Os progressistas reconhecem-se pelo olhar e pelo lirismo em comum. Conquanto, vez ou outra, deixem verter uma lágrima ao som de uma canção do Chico, que os faz lembrar – mesmo os que à época não haviam nascido – os terríveis anos de chumbo em que, bem, jornalistas eram presos por emitir opiniões. Eles logo recobram a fortaleza e eterna indignação:
– Calem o “blogueiro bolsonarista”! Expulsem os “fascistas” das redes sociais! Desmonetizem os “negacionistas”. Eles não são dos nossos... Os nossos são bons, e trazem a bondade na fisionomia beata do perfil da rede social, na indignação coletiva que inflama os olhares dos ungidos. E que toquem as trombetas diante de nós, e que elas sejam um sinal de pavor para os reacionários em fuga, esmagados e vencidos sob o peso da nossa bondade.
A mais recente manifestação da “bondade” de rede social é da lavra de Felipe Neto, menino-foca, líder intelectual da esquerda brasileira, garoto-propaganda do combate às “fake news” e guru de ministro do STF. Pego no flagra por um repórter amador em pelada de fim de ano, sem máscara e sem respeitar o isolamento social (que ele passou os últimos meses pregando de maneira histérica), a criatura mimética por excelência – cuja mera existência depende inteiramente da aprovação alheia – correu ao Twitter para pedir perdão e dizer que errou.
É claro que, como todo “justo” de rede social, o sujeito tinha que se promover um pouquinho durante o pretenso mea culpa: “Errei.

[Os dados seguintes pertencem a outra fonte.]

/-! ### pushWindow -/

@[simp] theorem State.pushWindow_cfg (b : Byte) : (s.pushWindow b).cfg = s.cfg := rfl
@[simp] theorem State.pushWindow_exceptCnt (b : Byte) :
    (s.pushWindow b).exceptCnt = s.exceptCnt := rfl
@[simp] theorem State.pushWindow_fault (b : Byte) : (s.pushWindow b).fault = s.fault := rfl
@[simp] theorem State.pushWindow_cause (b : Byte) : (s.pushWindow b).cause = s.cause := rfl
@[simp] theorem State.pushWindow_eos (b : Byte) : (s.pushWindow b).eos = s.eos := rfl
@[simp] theorem State.pushWindow_rstate (b : Byte) : (s.pushWindow b).rstate = s.rstate := rfl
@[simp] theorem State.pushWindow_win0 (b : Byte) : (s.pushWindow b).win0 = s.win1 := rfl
@[simp] theorem State.pushWindow_win1 (b : Byte) : (s.pushWindow b).win1 = s.win2 := rfl
@[simp] theorem State.pushWindow_win2 (b : Byte) : (s.pushWindow b).win2 = b := rfl
@[simp] theorem State.pushWindow_wcnt (b : Byte) :
    (s.pushWindow b).wcnt = if s.wcnt = 3 then 3 else s.wcnt + 1 := rfl
@[simp] theorem State.pushWindow_spos (b : Byte) :
    (s.pushWindow b).spos = wrapTo s.cfg.lw (s.spos.toNat + 1) := rfl
@[simp] theorem State.pushWindow_spLen (b : Byte) : (s.pushWindow b).spLen = s.spLen := rfl
@[simp] theorem State.pushWindow_spCur (b : Byte) : (s.pushWindow b).spCur = s.spCur := rfl
@[simp] theorem State.pushWindow_spFirst (b : Byte) : (s.pushWindow b).spFirst = s.spFirst := rfl
@[simp] theorem State.pushWindow_spActive (b : Byte) : (s.pushWindow b).spActive = s.spActive := rfl
@[simp] theorem State.pushWindow_pbuf (b : Byte) : (s.pushWindow b).pbuf = s.pbuf := rfl
@[simp] theorem State.pushWindow_rbuf (b : Byte) : (s.pushWindow b).rbuf = s.rbuf := rfl
@[simp] theorem State.pushWindow_ostream (b : Byte) : (s.pushWindow b).ostream = s.ostream := rfl
@[simp] theorem State.pushWindow_wpos (b : Byte) : (s.pushWindow b).wpos = s.wpos := rfl
@[simp] theorem State.pushWindow_istream (b : Byte) : (s.pushWindow b).istream = s.istream := rfl
@[simp] theorem State.pushWindow_rpos (b : Byte) : (s.pushWindow b).rpos = s.rpos := rfl
@[simp] theorem State.pushWindow_supply (b : Byte) : (s.pushWindow b).supply = s.supply := rfl
@[simp] theorem State.pushWindow_history (b : Byte) : (s.pushWindow b).history = s.history := rfl
@[simp] theorem State.pushWindow_rsp (b : Byte) : (s.pushWindow b).rsp = s.rsp := rfl
@[simp] theorem State.pushWindow_inbox (b : Byte) : (s.pushWindow b).inbox = s.inbox := rfl
@[simp] theorem State.pushWindow_oracle (b : Byte) : (s.pushWindow b).oracle = s.oracle := rfl
@[simp] theorem State.pushWindow_freeCtr (b : Byte) : (s.pushWindow b).freeCtr = s.freeCtr := rfl

/-! ### openSplit -/

@[simp] theorem State.openSplit_cfg (len : Word) : (s.openSplit len).cfg = s.cfg := rfl
@[simp] theorem State.openSplit_exceptCnt (len : Word) :
    (s.openSplit len).exceptCnt = s.exceptCnt := rfl
@[simp] theorem State.openSplit_fault (len : Word) : (s.openSplit len).fault = s.fault := rfl
@[simp] theorem State.openSplit_cause (len : Word) : (s.openSplit len).cause = s.cause := rfl
@[simp] theorem State.openSplit_eos (len : Word) : (s.openSplit len).eos = s.eos := rfl
@[simp] theorem State.openSplit_rstate (len : Word) : (s.openSplit len).rstate = s.rstate := rfl
@[simp] theorem State.openSplit_win0 (len : Word) : (s.openSplit len).win0 = s.win0 := rfl
@[simp] theorem State.openSplit_win1 (len : Word) : (s.openSplit len).win1 = s.win1 := rfl
@[simp] theorem State.openSplit_win2 (len : Word) : (s.openSplit len).win2 = s.win2 := rfl
@[simp] theorem State.openSplit_wcnt (len : Word) : (s.openSplit len).wcnt = s.wcnt := rfl
@[simp] theorem State.openSplit_spos (len : Word) : (s.openSplit len).spos = s.spos := rfl
@[simp] theorem State.openSplit_spLen (len : Word) : (s.openSplit len).spLen = len := rfl
@[simp] theorem State.openSplit_spCur (len : Word) : (s.openSplit len).spCur = 0 := rfl
@[simp] theorem State.openSplit_spFirst (len : Word) : (s.openSplit len).spFirst = true := rfl
@[simp] theorem State.openSplit_spActive (len : Word) : (s.openSplit len).spActive = true := rfl
@[simp] theorem State.openSplit_pbuf (len : Word) : (s.openSplit len).pbuf = s.pbuf := rfl
@[simp] theorem State.openSplit_rbuf (len : Word) : (s.openSplit len).rbuf = s.rbuf := rfl
@[simp] theorem State.openSplit_ostream (len : Word) : (s.openSplit len).ostream = s.ostream := rfl
@[simp] theorem State.openSplit_wpos (len : Word) : (s.openSplit len).wpos = s.wpos := rfl
@[simp] theorem State.openSplit_istream (len : Word) : (s.openSplit len).istream = s.istream := rfl
@[simp] theorem State.openSplit_rpos (len : Word) : (s.openSplit len).rpos = s.rpos := rfl
@[simp] theorem State.openSplit_supply (len : Word) : (s.openSplit len).supply = s.supply := rfl
@[simp] theorem State.openSplit_history (len : Word) : (s.openSplit len).history = s.history := rfl
@[simp] theorem State.openSplit_rsp (len : Word) : (s.openSplit len).rsp = s.rsp := rfl
@[simp] theorem State.openSplit_inbox (len : Word) : (s.openSplit len).inbox = s.inbox := rfl
@[simp] theorem State.openSplit_oracle (len : Word) : (s.openSplit len).oracle = s.oracle := rfl
@[simp] theorem State.openSplit_freeCtr (len : Word) : (s.openSplit len).freeCtr = s.freeCtr := rfl

/-! ### advanceSplit -/

@[simp] theorem State.advanceSplit_cfg (e : Nat) (last : Bool) :
    (s.advanceSplit e last).cfg = s.cfg := rfl
@[simp] theorem State.advanceSplit_exceptCnt (e : Nat) (last : Bool) :
    (s.advanceSplit e last).exceptCnt = s.exceptCnt := rfl
@[simp] theorem State.advanceSplit_fault (e : Nat) (last : Bool) :
    (s.advanceSplit e last).fault = s.fault := rfl
@[simp] theorem State.advanceSplit_cause (e : Nat) (last : Bool) :
    (s.advanceSplit e last).cause = s.cause := rfl
@[simp] theorem State.advanceSplit_eos (e : Nat) (last : Bool) :
    (s.advanceSplit e last).eos = s.eos := rfl
@[simp] theorem State.advanceSplit_rstate (e : Nat) (last : Bool) :
    (s.advanceSplit e last).rstate = s.rstate := rfl
@[simp] theorem State.advanceSplit_win0 (e : Nat) (last : Bool) :
    (s.advanceSplit e last).win0 = s.win0 := rfl
@[simp] theorem State.advanceSplit_win1 (e : Nat) (last : Bool) :
    (s.advanceSplit e last).win1 = s.win1 := rfl
@[simp] theorem State.advanceSplit_win2 (e : Nat) (last : Bool) :
    (s.advanceSplit e last).win2 = s.win2 := rfl
@[simp] theorem State.advanceSplit_wcnt (e : Nat) (last : Bool) :
    (s.advanceSplit e last).wcnt = s.wcnt := rfl
@[simp] theorem State.advanceSplit_spos (e : Nat) (last : Bool) :
    (s.advanceSplit e last).spos = s.spos := rfl
@[simp] theorem State.advanceSplit_spLen (e : Nat) (last : Bool) :
    (s.advanceSplit e last).spLen = s.spLen := rfl
@[simp] theorem State.advanceSplit_spCur (e : Nat) (last : Bool) :
    (s.advanceSplit e last).spCur = BitVec.ofNat 64 e := rfl
@[simp] theorem State.advanceSplit_spFirst (e : Nat) (last : Bool) :
    (s.advanceSplit e last).spFirst = false := rfl
@[simp] theorem State.advanceSplit_spActive (e : Nat) (last : Bool) :
    (s.advanceSplit e last).spActive = (s.spActive && !last) := rfl
@[simp] theorem State.advanceSplit_pbuf (e : Nat) (last : Bool) :
    (s.advanceSplit e last).pbuf = s.pbuf := rfl
@[simp] theorem State.advanceSplit_rbuf (e : Nat) (last : Bool) :
    (s.advanceSplit e last).rbuf = s.rbuf := rfl
@[simp] theorem State.advanceSplit_ostream (e : Nat) (last : Bool) :
    (s.advanceSplit e last).ostream = s.ostream := rfl
@[simp] theorem State.advanceSplit_wpos (e : Nat) (last : Bool) :
    (s.advanceSplit e last).wpos = s.wpos := rfl
@[simp] theorem State.advanceSplit_istream (e : Nat) (last : Bool) :
    (s.advanceSplit e last).istream = s.istream := rfl
@[simp] theorem State.advanceSplit_rpos (e : Nat) (last : Bool) :
    (s.advanceSplit e last).rpos = s.rpos := rfl
@[simp] theorem State.advanceSplit_supply (e : Nat) (last : Bool) :
    (s.advanceSplit e last).supply = s.supply := rfl
@[simp] theorem State.advanceSplit_history (e : Nat) (last : Bool) :
    (s.advanceSplit e last).history = s.history := rfl
@[simp] theorem State.advanceSplit_rsp (e : Nat) (last : Bool) :
    (s.advanceSplit e last).rsp = s.rsp := rfl
@[simp] theorem State.advanceSplit_inbox (e : Nat) (last : Bool) :
    (s.advanceSplit e last).inbox = s.inbox := rfl
@[simp] theorem State.advanceSplit_oracle (e : Nat) (last : Bool) :
    (s.advanceSplit e last).oracle = s.oracle := rfl
@[simp] theorem State.advanceSplit_freeCtr (e : Nat) (last : Bool) :
    (s.advanceSplit e last).freeCtr = s.freeCtr := rfl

Decidi jogar um último futebol do ano. Como goleiro, indo e voltando de máscara, sem contato com ninguém e passando álcool em tudo. Ainda assim, é um erro. Não cometerei novamente até a vacina. Peço perdão pelo mau exemplo”.
Também no Twitter, o jornalista Rica Perrone, que costuma jogar pelada no campinho ao lado, tratou de desmentir o falso moralista em versão teen. “Você jogou muitas vezes na pandemia. Eu vi... Seja homem, irmão”. Para confirmar o que disse, Perrone postou a filmagem de um amigo e fotos de Felipe Neto aglomerando alegremente sobre a grama sintética. Mas, como Perrone mexeu com um dos “bons”, o vídeo foi estigmatizado como “discurso de ódio” e sumariamente censurado no Instagram.
Em suma: ao contrário da bondade autêntica, tão bem descrita por Proust e pelo evangelista, a “bondade” dos quarentenistas gourmet – também conhecidos como ultra-fique-em-casistas – é espalhafatosa, sentimentalista e orgulhosa. Toca trombetas diante de si, imita focas e tem o cabelo cor de rosa-choque.